▶ **Required action**:
Go to the line that contains "def tidyNext (s" and extract it along with every line after it, exactly, through the end of the data below.

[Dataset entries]
————————

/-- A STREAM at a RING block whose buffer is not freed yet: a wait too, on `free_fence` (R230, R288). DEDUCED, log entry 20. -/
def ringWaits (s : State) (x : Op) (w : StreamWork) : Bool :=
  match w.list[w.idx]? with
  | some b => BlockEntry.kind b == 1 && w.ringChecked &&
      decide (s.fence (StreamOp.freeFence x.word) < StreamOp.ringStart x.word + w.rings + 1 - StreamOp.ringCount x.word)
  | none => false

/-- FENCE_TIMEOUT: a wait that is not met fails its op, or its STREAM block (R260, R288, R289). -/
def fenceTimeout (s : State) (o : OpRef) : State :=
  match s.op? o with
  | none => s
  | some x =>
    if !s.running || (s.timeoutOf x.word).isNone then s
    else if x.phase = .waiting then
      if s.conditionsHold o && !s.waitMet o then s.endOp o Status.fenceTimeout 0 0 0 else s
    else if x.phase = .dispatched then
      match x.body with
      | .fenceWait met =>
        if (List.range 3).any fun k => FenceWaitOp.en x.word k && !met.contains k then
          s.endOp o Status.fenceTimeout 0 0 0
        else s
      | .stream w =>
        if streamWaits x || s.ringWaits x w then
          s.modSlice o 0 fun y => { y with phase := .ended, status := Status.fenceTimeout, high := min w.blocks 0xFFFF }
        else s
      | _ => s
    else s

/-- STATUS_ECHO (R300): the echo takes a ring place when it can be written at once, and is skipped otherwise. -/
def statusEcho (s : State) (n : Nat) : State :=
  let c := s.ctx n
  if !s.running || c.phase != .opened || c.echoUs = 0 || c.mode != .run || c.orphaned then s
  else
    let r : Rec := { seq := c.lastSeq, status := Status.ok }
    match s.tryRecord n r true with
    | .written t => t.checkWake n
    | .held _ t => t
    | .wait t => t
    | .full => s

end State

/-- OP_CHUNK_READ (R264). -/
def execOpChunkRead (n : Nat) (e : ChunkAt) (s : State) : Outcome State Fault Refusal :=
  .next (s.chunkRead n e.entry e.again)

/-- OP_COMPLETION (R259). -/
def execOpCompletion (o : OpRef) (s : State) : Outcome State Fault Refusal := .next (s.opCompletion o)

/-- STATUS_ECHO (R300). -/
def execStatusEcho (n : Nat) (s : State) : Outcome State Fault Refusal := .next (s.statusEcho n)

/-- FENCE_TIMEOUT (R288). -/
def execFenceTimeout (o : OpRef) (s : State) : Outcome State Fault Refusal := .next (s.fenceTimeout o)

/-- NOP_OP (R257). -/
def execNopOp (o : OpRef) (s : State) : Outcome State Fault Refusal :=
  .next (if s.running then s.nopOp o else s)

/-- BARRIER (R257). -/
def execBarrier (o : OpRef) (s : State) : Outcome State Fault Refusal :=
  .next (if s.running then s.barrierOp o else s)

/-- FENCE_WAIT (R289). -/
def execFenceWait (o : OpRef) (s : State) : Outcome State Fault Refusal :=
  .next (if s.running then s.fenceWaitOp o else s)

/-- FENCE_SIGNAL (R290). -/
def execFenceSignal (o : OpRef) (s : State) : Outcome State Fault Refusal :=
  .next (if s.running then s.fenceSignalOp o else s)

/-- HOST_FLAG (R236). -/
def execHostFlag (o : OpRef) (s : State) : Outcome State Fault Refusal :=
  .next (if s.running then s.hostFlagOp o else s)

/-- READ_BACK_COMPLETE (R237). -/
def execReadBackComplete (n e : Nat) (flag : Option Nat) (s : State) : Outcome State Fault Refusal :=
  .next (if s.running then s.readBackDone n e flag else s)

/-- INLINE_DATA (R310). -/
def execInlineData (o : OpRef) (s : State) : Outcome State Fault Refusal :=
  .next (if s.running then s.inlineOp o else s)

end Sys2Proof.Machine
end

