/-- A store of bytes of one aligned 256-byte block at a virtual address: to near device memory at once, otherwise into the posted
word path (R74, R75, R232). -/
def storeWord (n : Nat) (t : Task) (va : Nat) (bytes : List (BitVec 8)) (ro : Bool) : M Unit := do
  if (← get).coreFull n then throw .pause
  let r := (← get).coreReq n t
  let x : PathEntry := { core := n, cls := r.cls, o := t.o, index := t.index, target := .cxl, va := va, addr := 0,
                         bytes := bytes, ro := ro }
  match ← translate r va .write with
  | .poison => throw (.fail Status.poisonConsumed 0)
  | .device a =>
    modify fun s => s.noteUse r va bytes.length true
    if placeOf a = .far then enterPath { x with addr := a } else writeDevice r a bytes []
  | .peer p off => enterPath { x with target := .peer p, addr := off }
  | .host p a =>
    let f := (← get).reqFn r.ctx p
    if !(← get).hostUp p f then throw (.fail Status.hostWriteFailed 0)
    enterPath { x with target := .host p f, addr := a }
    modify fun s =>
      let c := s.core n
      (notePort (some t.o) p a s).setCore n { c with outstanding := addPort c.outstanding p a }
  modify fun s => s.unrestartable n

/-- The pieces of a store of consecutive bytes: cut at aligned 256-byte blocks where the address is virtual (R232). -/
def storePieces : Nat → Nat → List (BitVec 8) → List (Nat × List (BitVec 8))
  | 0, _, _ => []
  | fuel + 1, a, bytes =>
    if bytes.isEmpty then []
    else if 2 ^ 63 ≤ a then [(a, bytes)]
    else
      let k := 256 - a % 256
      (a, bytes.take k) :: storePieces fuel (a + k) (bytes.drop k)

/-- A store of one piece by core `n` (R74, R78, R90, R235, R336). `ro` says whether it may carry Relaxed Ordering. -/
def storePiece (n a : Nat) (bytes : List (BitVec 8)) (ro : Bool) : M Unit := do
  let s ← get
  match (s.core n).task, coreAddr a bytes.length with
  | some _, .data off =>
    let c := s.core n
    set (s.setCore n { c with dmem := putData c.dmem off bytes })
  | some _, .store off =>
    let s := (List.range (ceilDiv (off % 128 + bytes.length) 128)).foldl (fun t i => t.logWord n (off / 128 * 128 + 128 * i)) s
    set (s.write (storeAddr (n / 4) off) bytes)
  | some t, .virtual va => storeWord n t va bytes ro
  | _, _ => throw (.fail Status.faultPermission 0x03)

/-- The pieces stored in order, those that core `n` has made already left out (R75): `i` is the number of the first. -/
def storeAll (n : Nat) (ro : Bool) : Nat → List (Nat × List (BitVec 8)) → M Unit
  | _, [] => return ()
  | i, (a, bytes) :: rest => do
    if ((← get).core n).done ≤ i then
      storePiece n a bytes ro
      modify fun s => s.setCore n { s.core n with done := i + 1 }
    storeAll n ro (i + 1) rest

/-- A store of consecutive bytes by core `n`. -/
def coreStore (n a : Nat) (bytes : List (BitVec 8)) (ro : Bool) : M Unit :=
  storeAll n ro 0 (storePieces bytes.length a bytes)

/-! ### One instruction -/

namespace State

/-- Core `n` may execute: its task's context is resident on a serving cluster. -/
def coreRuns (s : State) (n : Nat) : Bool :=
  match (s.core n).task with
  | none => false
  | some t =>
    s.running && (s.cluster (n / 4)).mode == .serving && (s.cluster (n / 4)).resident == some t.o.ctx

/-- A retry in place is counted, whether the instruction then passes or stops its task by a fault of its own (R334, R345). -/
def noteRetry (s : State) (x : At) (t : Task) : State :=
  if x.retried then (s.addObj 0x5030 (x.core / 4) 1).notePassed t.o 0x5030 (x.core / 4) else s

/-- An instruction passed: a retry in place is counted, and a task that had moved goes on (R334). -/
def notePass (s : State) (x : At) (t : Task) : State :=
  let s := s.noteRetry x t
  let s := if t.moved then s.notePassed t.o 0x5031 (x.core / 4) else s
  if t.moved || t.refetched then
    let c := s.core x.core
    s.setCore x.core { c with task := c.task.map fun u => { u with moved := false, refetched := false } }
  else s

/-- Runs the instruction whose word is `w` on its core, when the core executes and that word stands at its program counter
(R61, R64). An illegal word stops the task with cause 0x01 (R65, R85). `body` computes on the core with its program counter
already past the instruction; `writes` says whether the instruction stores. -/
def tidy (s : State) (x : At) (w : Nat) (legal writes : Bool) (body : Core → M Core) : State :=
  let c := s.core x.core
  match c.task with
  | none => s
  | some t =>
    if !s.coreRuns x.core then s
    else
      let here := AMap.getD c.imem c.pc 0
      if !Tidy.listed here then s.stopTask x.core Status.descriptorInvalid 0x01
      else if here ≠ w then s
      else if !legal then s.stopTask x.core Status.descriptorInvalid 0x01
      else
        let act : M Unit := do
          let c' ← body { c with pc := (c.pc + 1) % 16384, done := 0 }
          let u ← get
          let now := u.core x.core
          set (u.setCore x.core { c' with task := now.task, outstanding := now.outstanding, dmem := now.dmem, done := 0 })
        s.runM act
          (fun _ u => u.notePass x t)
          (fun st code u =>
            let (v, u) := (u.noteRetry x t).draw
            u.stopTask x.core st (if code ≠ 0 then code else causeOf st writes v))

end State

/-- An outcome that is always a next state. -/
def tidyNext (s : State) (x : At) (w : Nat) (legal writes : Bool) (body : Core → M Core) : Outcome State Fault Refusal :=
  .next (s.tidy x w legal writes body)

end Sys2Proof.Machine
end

————————

▶ **Result of this exercise**:
def tidyNext (s : State) (x : At) (w : Nat) (legal writes : Bool) (body : Core → M Core) : Outcome State Fault Refusal :=
  .next (s.tidy x w legal writes body)

end Sys2Proof.Machine
end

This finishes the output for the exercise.